**Information given:**
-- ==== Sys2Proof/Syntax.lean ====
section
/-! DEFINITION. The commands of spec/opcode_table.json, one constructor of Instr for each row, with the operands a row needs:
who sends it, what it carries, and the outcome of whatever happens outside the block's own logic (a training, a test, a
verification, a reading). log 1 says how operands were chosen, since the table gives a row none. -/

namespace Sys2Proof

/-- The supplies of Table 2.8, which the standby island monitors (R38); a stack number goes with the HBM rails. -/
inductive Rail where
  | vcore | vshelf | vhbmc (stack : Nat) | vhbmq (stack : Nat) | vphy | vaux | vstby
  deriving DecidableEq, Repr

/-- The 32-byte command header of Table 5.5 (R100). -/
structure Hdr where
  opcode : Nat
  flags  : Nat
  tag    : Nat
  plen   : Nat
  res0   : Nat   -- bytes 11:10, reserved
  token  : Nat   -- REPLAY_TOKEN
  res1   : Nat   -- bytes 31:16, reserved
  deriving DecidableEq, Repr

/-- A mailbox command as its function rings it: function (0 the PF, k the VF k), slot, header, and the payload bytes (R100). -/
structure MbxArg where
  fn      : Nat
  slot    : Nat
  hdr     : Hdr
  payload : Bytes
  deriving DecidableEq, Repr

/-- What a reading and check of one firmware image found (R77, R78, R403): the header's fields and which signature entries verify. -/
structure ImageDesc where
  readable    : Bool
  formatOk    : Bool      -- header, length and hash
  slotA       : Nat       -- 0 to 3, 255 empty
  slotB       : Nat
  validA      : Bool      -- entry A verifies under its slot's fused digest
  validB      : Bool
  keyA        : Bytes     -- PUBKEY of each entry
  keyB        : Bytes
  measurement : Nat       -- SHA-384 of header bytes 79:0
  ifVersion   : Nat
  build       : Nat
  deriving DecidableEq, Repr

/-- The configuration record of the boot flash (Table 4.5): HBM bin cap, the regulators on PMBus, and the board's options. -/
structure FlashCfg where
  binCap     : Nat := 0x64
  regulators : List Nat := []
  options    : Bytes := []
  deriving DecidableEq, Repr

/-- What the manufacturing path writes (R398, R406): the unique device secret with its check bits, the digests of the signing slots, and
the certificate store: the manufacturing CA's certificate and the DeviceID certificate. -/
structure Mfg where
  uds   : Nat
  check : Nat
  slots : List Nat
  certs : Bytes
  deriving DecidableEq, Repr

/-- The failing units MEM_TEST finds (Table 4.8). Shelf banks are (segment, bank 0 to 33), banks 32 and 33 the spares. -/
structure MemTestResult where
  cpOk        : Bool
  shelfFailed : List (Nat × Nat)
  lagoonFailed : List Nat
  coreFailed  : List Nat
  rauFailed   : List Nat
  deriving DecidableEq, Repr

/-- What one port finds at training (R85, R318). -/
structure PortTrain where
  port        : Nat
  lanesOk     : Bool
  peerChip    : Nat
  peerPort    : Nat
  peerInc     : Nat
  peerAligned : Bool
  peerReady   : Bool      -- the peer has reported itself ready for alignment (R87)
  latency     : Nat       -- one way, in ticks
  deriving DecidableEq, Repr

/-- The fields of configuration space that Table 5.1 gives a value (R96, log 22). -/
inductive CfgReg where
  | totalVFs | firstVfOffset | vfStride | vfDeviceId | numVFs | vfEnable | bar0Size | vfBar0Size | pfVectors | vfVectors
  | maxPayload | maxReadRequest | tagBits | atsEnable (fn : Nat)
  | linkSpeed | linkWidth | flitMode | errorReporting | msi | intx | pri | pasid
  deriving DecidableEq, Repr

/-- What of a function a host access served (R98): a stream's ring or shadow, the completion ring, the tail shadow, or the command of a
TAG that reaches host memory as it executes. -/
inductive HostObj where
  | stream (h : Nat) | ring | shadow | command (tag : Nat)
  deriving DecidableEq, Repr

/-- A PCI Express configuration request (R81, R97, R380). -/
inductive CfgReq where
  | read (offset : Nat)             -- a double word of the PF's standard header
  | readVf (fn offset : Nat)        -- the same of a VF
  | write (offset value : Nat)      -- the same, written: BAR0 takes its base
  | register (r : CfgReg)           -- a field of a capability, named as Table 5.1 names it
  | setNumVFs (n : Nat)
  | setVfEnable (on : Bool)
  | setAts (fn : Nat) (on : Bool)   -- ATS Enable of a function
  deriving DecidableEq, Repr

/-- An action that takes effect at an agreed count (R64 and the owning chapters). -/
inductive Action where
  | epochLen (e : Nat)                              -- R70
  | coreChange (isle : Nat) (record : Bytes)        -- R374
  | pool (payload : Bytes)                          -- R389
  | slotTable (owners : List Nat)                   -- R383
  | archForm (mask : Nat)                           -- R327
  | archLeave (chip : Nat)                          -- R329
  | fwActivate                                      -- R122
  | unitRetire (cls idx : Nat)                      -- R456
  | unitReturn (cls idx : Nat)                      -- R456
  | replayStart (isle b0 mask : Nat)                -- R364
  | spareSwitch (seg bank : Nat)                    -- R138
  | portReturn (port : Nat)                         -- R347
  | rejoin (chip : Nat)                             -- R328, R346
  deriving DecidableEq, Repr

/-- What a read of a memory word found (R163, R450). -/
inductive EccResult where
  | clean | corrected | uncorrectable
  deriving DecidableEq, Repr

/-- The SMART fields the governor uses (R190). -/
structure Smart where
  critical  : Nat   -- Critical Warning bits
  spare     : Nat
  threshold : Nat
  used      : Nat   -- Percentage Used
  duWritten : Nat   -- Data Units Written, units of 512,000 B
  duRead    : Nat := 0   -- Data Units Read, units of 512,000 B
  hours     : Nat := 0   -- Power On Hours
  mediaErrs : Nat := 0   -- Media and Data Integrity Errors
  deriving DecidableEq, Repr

**What you will do:** Faithfully write out the entire listing, line by line.

**Reply to the exercise:**
-- ==== Sys2Proof/Syntax.lean ====
section
/-! DEFINITION. The commands of spec/opcode_table.json, one constructor of Instr for each row, with the operands a row needs:
who sends it, what it carries, and the outcome of whatever happens outside the block's own logic (a training, a test, a
verification, a reading). log 1 says how operands were chosen, since the table gives a row none. -/

namespace Sys2Proof

/-- The supplies of Table 2.8, which the standby island monitors (R38); a stack number goes with the HBM rails. -/
inductive Rail where
  | vcore | vshelf | vhbmc (stack : Nat) | vhbmq (stack : Nat) | vphy | vaux | vstby
  deriving DecidableEq, Repr

/-- The 32-byte command header of Table 5.5 (R100). -/
structure Hdr where
  opcode : Nat
  flags  : Nat
  tag    : Nat
  plen   : Nat
  res0   : Nat   -- bytes 11:10, reserved
  token  : Nat   -- REPLAY_TOKEN
  res1   : Nat   -- bytes 31:16, reserved
  deriving DecidableEq, Repr

/-- A mailbox command as its function rings it: function (0 the PF, k the VF k), slot, header, and the payload bytes (R100). -/
structure MbxArg where
  fn      : Nat
  slot    : Nat
  hdr     : Hdr
  payload : Bytes
  deriving DecidableEq, Repr

/-- What a reading and check of one firmware image found (R77, R78, R403): the header's fields and which signature entries verify. -/
structure ImageDesc where
  readable    : Bool
  formatOk    : Bool      -- header, length and hash
  slotA       : Nat       -- 0 to 3, 255 empty
  slotB       : Nat
  validA      : Bool      -- entry A verifies under its slot's fused digest
  validB      : Bool
  keyA        : Bytes     -- PUBKEY of each entry
  keyB        : Bytes
  measurement : Nat       -- SHA-384 of header bytes 79:0
  ifVersion   : Nat
  build       : Nat
  deriving DecidableEq, Repr

/-- The configuration record of the boot flash (Table 4.5): HBM bin cap, the regulators on PMBus, and the board's options. -/
structure FlashCfg where
  binCap     : Nat := 0x64
  regulators : List Nat := []
  options    : Bytes := []
  deriving DecidableEq, Repr

/-- What the manufacturing path writes (R398, R406): the unique device secret with its check bits, the digests of the signing slots, and
the certificate store: the manufacturing CA's certificate and the DeviceID certificate. -/
structure Mfg where
  uds   : Nat
  check : Nat
  slots : List Nat
  certs : Bytes
  deriving DecidableEq, Repr

/-- The failing units MEM_TEST finds (Table 4.8). Shelf banks are (segment, bank 0 to 33), banks 32 and 33 the spares. -/
structure MemTestResult where
  cpOk        : Bool
  shelfFailed : List (Nat × Nat)
  lagoonFailed : List Nat
  coreFailed  : List Nat
  rauFailed   : List Nat
  deriving DecidableEq, Repr

/-- What one port finds at training (R85, R318). -/
structure PortTrain where
  port        : Nat
  lanesOk     : Bool
  peerChip    : Nat
  peerPort    : Nat
  peerInc     : Nat
  peerAligned : Bool
  peerReady   : Bool      -- the peer has reported itself ready for alignment (R87)
  latency     : Nat       -- one way, in ticks
  deriving DecidableEq, Repr

/-- The fields of configuration space that Table 5.1 gives a value (R96, log 22). -/
inductive CfgReg where
  | totalVFs | firstVfOffset | vfStride | vfDeviceId | numVFs | vfEnable | bar0Size | vfBar0Size | pfVectors | vfVectors
  | maxPayload | maxReadRequest | tagBits | atsEnable (fn : Nat)
  | linkSpeed | linkWidth | flitMode | errorReporting | msi | intx | pri | pasid
  deriving DecidableEq, Repr

/-- What of a function a host access served (R98): a stream's ring or shadow, the completion ring, the tail shadow, or the command of a
TAG that reaches host memory as it executes. -/
inductive HostObj where
  | stream (h : Nat) | ring | shadow | command (tag : Nat)
  deriving DecidableEq, Repr

/-- A PCI Express configuration request (R81, R97, R380). -/
inductive CfgReq where
  | read (offset : Nat)             -- a double word of the PF's standard header
  | readVf (fn offset : Nat)        -- the same of a VF
  | write (offset value : Nat)      -- the same, written: BAR0 takes its base
  | register (r : CfgReg)           -- a field of a capability, named as Table 5.1 names it
  | setNumVFs (n : Nat)
  | setVfEnable (on : Bool)
  | setAts (fn : Nat) (on : Bool)   -- ATS Enable of a function
  deriving DecidableEq, Repr

/-- An action that takes effect at an agreed count (R64 and the owning chapters). -/
inductive Action where
  | epochLen (e : Nat)                              -- R70
  | coreChange (isle : Nat) (record : Bytes)        -- R374
  | pool (payload : Bytes)                          -- R389
  | slotTable (owners : List Nat)                   -- R383
  | archForm (mask : Nat)                           -- R327
  | archLeave (chip : Nat)                          -- R329
  | fwActivate                                      -- R122
  | unitRetire (cls idx : Nat)                      -- R456
  | unitReturn (cls idx : Nat)                      -- R456
  | replayStart (isle b0 mask : Nat)                -- R364
  | spareSwitch (seg bank : Nat)                    -- R138
  | portReturn (port : Nat)                         -- R347
  | rejoin (chip : Nat)                             -- R328, R346
  deriving DecidableEq, Repr

/-- What a read of a memory word found (R163, R450). -/
inductive EccResult where
  | clean | corrected | uncorrectable
  deriving DecidableEq, Repr

/-- The SMART fields the governor uses (R190). -/
structure Smart where
  critical  : Nat   -- Critical Warning bits
  spare     : Nat
  threshold : Nat
  used      : Nat   -- Percentage Used
  duWritten : Nat   -- Data Units Written, units of 512,000 B
  duRead    : Nat := 0   -- Data Units Read, units of 512,000 B
  hours     : Nat := 0   -- Power On Hours
  mediaErrs : Nat := 0   -- Media and Data Integrity Errors
  deriving DecidableEq, Repr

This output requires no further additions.